State how many lines in the listing include the word "come", and give no other text.

DATASET Start Marker

-- ==== Sys2Proof/Machine/VectorMem.lean ====
section
/-! DEFINITION. Vector loads and stores (R127 to R130, R254). -/

namespace Sys2Proof.Machine

/-! ### Checks -/

/-- Checks 1 to 3 of Table 06-4: a cause, or the leaf of the page (0 for the window and for physical memory). -/
def checkEarly (s : State) (k : Acc) (a : Word) (n : Nat) : State × Except Nat Word :=
  let w := a.toNat
  let page := if k.isStore then 15 else 13
  let align := if k.isStore then 6 else 4
  let need : Need := if k.isStore then .write else .read
  let t : Tlb := .data s.ownCore
  let root := rootOf s.hart.csr.ptroot
  let ctx := ctxOf s.hart.csr.ptroot
  let seen (s : State) (e : TlbEntry) : State × Except Nat Word :=
    if permits e.pte s.mode need = false then (s, .error page)
    else
      let (s, m) := metaFor s t root ctx s.mode e.pte w k.isStore
      if m = .error 34 then (s, .error 34)
      else if pmpOk s.hart.csr.pmp s.mode (entryPa e w) n need = false then (s, .error (accessCause k))
      else (s, .ok e.pte)
  let windowed := inWindow w && (s.mode != .m || s.hart.party.isSome)
  if s.mode = .m ∧ windowed = false then
    if 2 ^ 48 ≤ w ∨ pmpOk s.hart.csr.pmp .m w n need = false ∨ s.named w = false then (s, .error (accessCause k))
    else if w % n ≠ 0 then (s, .error align) else (s, .ok 0)
  else if 2 ^ 57 ≤ w then (s, .error (accessCause k))
  else if w % n ≠ 0 then (s, .error align)
  else if windowed then (s, .ok 0)
  else match translate s t root ctx w k.isStore (fun p => permits p s.mode need) with
    | (s, .error (.inl f)) => (s, .error (walkCause page f))
    | (s, .error (.inr (_, e))) => seen s e
    | (s, .ok (e, _)) => seen s e

/-- Check every element of a list in increasing order: the places, or the cause and address of the lowest that fails
(R128, R129). -/
def checkAll (s : State) (k : Acc) (n : Nat) : List (Nat × Word) → State × Except (Nat × Word) (List (Nat × Place))
  | [] => (s, .ok [])
  | (i, a) :: rest =>
    match check s k a n false with
    | (s, .error c) => (s, .error (c, a))
    | (s, .ok p) =>
      match checkAll s k n rest with
      | (s, .error e) => (s, .error e)
      | (s, .ok l) => (s, .ok ((i, p) :: l))

/-! ### Elements in memory -/

/-- The elements of a load: those that are moved, over the register's bits in program order (R102, R128). -/
def State.loadElems (s : State) (ty : ETy) (vd : VReg) (l : List (Nat × Place)) : State :=
  let wd := etyBits ty
  let vals := l.map (fun x => (x.1, natOfBytes (s.readPlace x.2 (wd / 8))))
  let old := (s.hart.finalV vd).bits
  let lanes := (List.range (etyLanes ty)).map (fun i => match vals.find? (fun x => x.1 == i) with
    | some x => x.2
    | none => laneOf wd old i)
  s.withHart (fun h => h.setV vd ⟨packLanes wd lanes, etyTag ty⟩)

/-- Elements whose bytes adjoin in one 256-byte block are one store (R348; log 33). -/
def joinRuns : List (Place × List Byte) → List (Place × List Byte)
  | [] => []
  | (p, b) :: rest =>
    match joinRuns rest with
    | (q, c) :: more =>
      if q.key = p.key + b.length ∧ q.key % 256 ≠ 0 ∧ q.window = p.window ∧ q.pte = p.pte then (p, b ++ c) :: more
      else (p, b) :: (q, c) :: more
    | [] => [(p, b)]

/-- The elements of a store, in increasing order. -/
def State.storeElems (s : State) (ty : ETy) (d : VBits) (l : List (Nat × Place)) : State :=
  let n := etyBits ty / 8
  (joinRuns (l.map (fun x => (x.2, bytesOfNat n (laneOf (etyBits ty) d x.1))))).foldl (fun s x => s.writeWeak x.1 x.2) (s.chargeAll n (l.map (·.2)))

/-- A vector load of some elements. -/
def State.vload (s : State) (ty : ETy) (vd : VReg) (addrs : List (Nat × Word)) : Out :=
  match checkAll s .vload (etyBits ty / 8) addrs with
  | (s, .error (c, a)) => s.trapOut c a
  | (s, .ok l) => .next ((s.chargeAll (etyBits ty / 8) (l.map (·.2))).loadElems ty vd l).advance

/-- A vector store of some elements of `d`; `f` are the flags of its conversion. -/
def State.vstore (s : State) (ty : ETy) (d : VBits × Fl) (addrs : List (Nat × Word)) : Out :=
  match checkAll s .vstore (etyBits ty / 8) addrs with
  | (s, .error (c, a)) => s.trapOut c a
  | (s, .ok l) => .next ((s.storeElems ty d.1 l).orFlags d.2).advance

/-! ### Pages with a format (R130, R254) -/

/-- Bytes of a block in memory, by FMT (R91, R130). -/
def fmtBytes (fmt : Nat) : Nat := if fmt = 2 then 16 else 32
/-- The packed tag of a page's FMT. -/
def fmtTag (fmt : Nat) : Tag :=
  match fmt with
  | 1 => .bx8p
  | 2 => .bx4p
  | 3 => .e4m3
  | _ => .e5m2
/-- The page holds BX blocks, whose scale words lie in an arena. -/
def fmtBx (fmt : Nat) : Bool := fmt == 1 || fmt == 2

/-- The arena place of a block for the hart in focus, with the hart's own causes. -/
def State.hartArena (s : State) (p : Place) (blk : Nat) (write : Bool) : State × Except (Nat × Word) Place :=
  match arenaPlace s (.data s.ownCore) (rootOf s.hart.csr.ptroot) (ctxOf s.hart.csr.ptroot) s.mode s.hart.csr.pmp p.pte p.va blk write with
  | (s, .error (c, a)) =>
    (s, .error (if c = 0 then (if write then 7 else 5) else if c = 1 then (if write then 15 else 13) else c, BitVec.ofNat 64 a))
  | (s, .ok q) => (s, .ok q)

/-- The values of a block's elements (R95, R130). -/
def fmtValues (ftz : Bool) (fmt : Nat) (bs : List Byte) (scale : Nat) : List FVal :=
  match tagKind (fmtTag fmt) with
  | .block w => (List.range 32).map (blockVal { w := w, bytes := bs.map BitVec.toNat, scale := scale })
  | .float m => bs.map (fun b => m.decode ftz b.toNat)
  | _ => []

/-- `vle` on a page with a format: the block decoded to BF16 (R130). A type or an address that R130 refuses, and then the arena,
come at order 8; the data and the CHK at order 10 (Table 06-4). -/
def State.loadBlockFmt (s : State) (ty : ETy) (vd : VReg) (a : Word) (leaf : Word) : Out :=
  let fmt := pteFmt leaf
  let n := fmtBytes fmt
  let bad := ty != .bf16 || a.toNat % n != 0
  match check s .vload a (if bad then etyBits ty / 8 else n) true with
  | (s, .error c) => s.trapOut (if bad && c == 36 then 5 else c) a
  | (s, .ok p) =>
    let finish (s : State) (scale : Nat) : Out :=
      let rs := (fmtValues s.fm.ftz fmt (s.readPlace p n) scale).map (fToF fmtBf16 s.fm)
      .next (((s.chargeBlanket p n).orFlags (allFlags rs)).withHart (fun h => h.setV vd ⟨packLanes 16 (rs.map (·.1)), .bf16⟩)).advance
    if bad then s.trapOut 5 a
    else if fmtBx fmt then
      match s.hartArena p n false with
      | (s, .error (c, v)) => s.trapOut c v
      | (s, .ok q) =>
        let scale := natOfBytes (s.readPlace q 4)
        let b : Block := { w := if fmt = 1 then 8 else 4, bytes := (s.readPlace p n).map BitVec.toNat, scale := scale }
        if s.badRead false p.key n || s.maskBad p.meta_ p.key || s.badRead false q.key 4 || !blockOk b then s.trapOut 34 a
        else finish (s.chargeBlanket q 4) scale
    else if s.badRead false p.key n || s.maskBad p.meta_ p.key then s.trapOut 34 a else finish s 0

/-- `vse` on a page with a format: the packed register and its scale word (R106, R130). The register's tag, the alignment and the arena
come at order 8, KIND 2 at order 9, and the register's CHK at order 10 (Table 06-4). DESIGN CHOICE (log 62): xtval of that CHK mismatch
is the address, as R129 has it. -/
def State.storeBlockFmt (s : State) (ty : ETy) (vs : VReg) (a : Word) (leaf : Word) : Out :=
  let fmt := pteFmt leaf
  let n := fmtBytes fmt
  let r := s.hart.readV vs
  let bad := r.tag != fmtTag fmt || a.toNat % n != 0
  match check s .vstore a (if bad then etyBits ty / 8 else n) true with
  | (s, .error c) => s.trapOut (if bad && c == 36 then 7 else c) a
  | (s, .ok p) =>
    let bs := bytesOfNat n r.bits.toNat
    if bad then s.trapOut 7 a
    else if fmtBx fmt then
      match s.hartArena p n true with
      | (s, .error (c, v)) => s.trapOut c v
      | (s, .ok q) =>
        if pteKind leaf = 2 then s.trapOut 32 a
        else if chkBad r r.tag then s.trapOut 34 a
        else .next ((((s.chargeBlanket p n).chargeBlanket q 4).writeWeak p bs).writeWeak q (bytesOfNat 4 (bitsNat r.bits (8 * n) 32))).advance
    else if pteKind leaf = 2 then s.trapOut 32 a
    else .next ((s.chargeBlanket p n).writeWeak p bs).advance

/-! ### The instructions -/

/-- The address of a unit-stride access (Table 06-3A). -/
def State.unitAddr (s : State) (rs1 : Reg) (off : BitVec 9) : Word := s.x rs1 + sext off * 64

/-- The addresses of consecutive elements. -/
def unitAddrs (ty : ETy) (a : Word) : List (Nat × Word) :=
  (List.range (etyLanes ty)).map (fun i => (i, a + BitVec.ofNat 64 (i * (etyBits ty / 8))))

/-- The addresses of strided active elements. -/
def State.strideAddrs (s : State) (ty : ETy) (rs1 rs2 : Reg) (m : Bool) : List (Nat × Word) :=
  ((List.range (etyLanes ty)).filter (s.active m)).map (fun i => (i, s.x rs1 + BitVec.ofNat 64 i * s.x rs2))

/-- The addresses of indexed active elements. -/
def State.indexAddrs (s : State) (ty : ETy) (rs1 : Reg) (ix : VBits) (m : Bool) : List (Nat × Word) :=
  ((List.range (min (etyLanes ty) 16)).filter (s.active m)).map
    (fun i => (i, s.x rs1 + BitVec.ofInt 64 (toSigned 32 (laneOf 32 ix i))))

/-- `vle` (R128, R130). -/
def execVle (ty : ETy) (vd : VReg) (rs1 : Reg) (off : BitVec 9) (s : State) : Out :=
  let vd := s.rot vd
  let a := s.unitAddr rs1 off
  match s.vheld [vd] with
  | some (c, v) => s.trapOut c v
  | none =>
    match checkEarly s .vload a (etyBits ty / 8) with
    | (s, .error c) => s.trapOut c a
    | (s, .ok leaf) => if pteFmt leaf ≠ 0 then s.loadBlockFmt ty vd a leaf else s.vload ty vd (unitAddrs ty a)

/-- `vse` (R106, R128, R130). -/
def execVse (ty : ETy) (vs : VReg) (rs1 : Reg) (off : BitVec 9) (s : State) : Out :=
  let vs := s.rot vs
  let a := s.unitAddr rs1 off
  let src : List Src := [⟨vs, some (etyTag ty)⟩]
  match s.vheld [vs] with
  | some (c, v) => s.trapOut c v
  | none => match s.vearly src with
    | some (c, v) => s.trapOut c v
    | none =>
      match checkEarly s .vstore a (etyBits ty / 8) with
      | (s, .error c) => s.trapOut c a
      | (s, .ok leaf) =>
        if pteFmt leaf ≠ 0 then s.storeBlockFmt ty vs a leaf
        else match s.vcheck [vs] src with
          | some (c, v) => s.trapOut c v
          | none => s.vstore ty (s.vread vs (etyTag ty) allLanes) (unitAddrs ty a)

/-- `vlds` (R128). -/
def execVlds (ty : ETy) (vd : VReg) (rs1 rs2 : Reg) (m : Bool) (s : State) : Out :=
  let vd := s.rot vd
  match s.vheld [vd] with
  | some (c, v) => s.trapOut c v
  | none => s.vload ty vd (s.strideAddrs ty rs1 rs2 m)

/-- `vsds` (R128). -/
def execVsds (ty : ETy) (vs : VReg) (rs1 rs2 : Reg) (m : Bool) (s : State) : Out :=
  let vs := s.rot vs
  match s.vcheck [vs] [⟨vs, some (etyTag ty)⟩] with
  | some (c, v) => s.trapOut c v
  | none => s.vstore ty (s.vread vs (etyTag ty) (s.active m)) (s.strideAddrs ty rs1 rs2 m)

/-- `vlx` (R128). -/
def execVlx (ty : ETy) (vd : VReg) (rs1 : Reg) (vs2 : VReg) (m : Bool) (s : State) : Out :=
  let vd := s.rot vd
  let ix := s.rot vs2
  match s.vcheck [vd, ix] [⟨ix, none⟩] with
  | some (c, v) => s.trapOut c v
  | none => s.vload ty vd (s.indexAddrs ty rs1 (s.hart.readV ix).bits m)

/-- `vsx` (R128). -/
def execVsx (ty : ETy) (vs : VReg) (rs1 : Reg) (vs2 : VReg) (m : Bool) (s : State) : Out :=
  let vs := s.rot vs
  let ix := s.rot vs2
  match s.vcheck [vs, ix] [⟨vs, some (etyTag ty)⟩, ⟨ix, none⟩] with
  | some (c, v) => s.trapOut c v
  | none => s.vstore ty (s.vread vs (etyTag ty) (fun i => s.active m i && decide (i < 16))) (s.indexAddrs ty rs1 (s.hart.readV ix).bits m)

end Sys2Proof.Machine
end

DATASET End Marker

EXERCISE SOLUTION: 2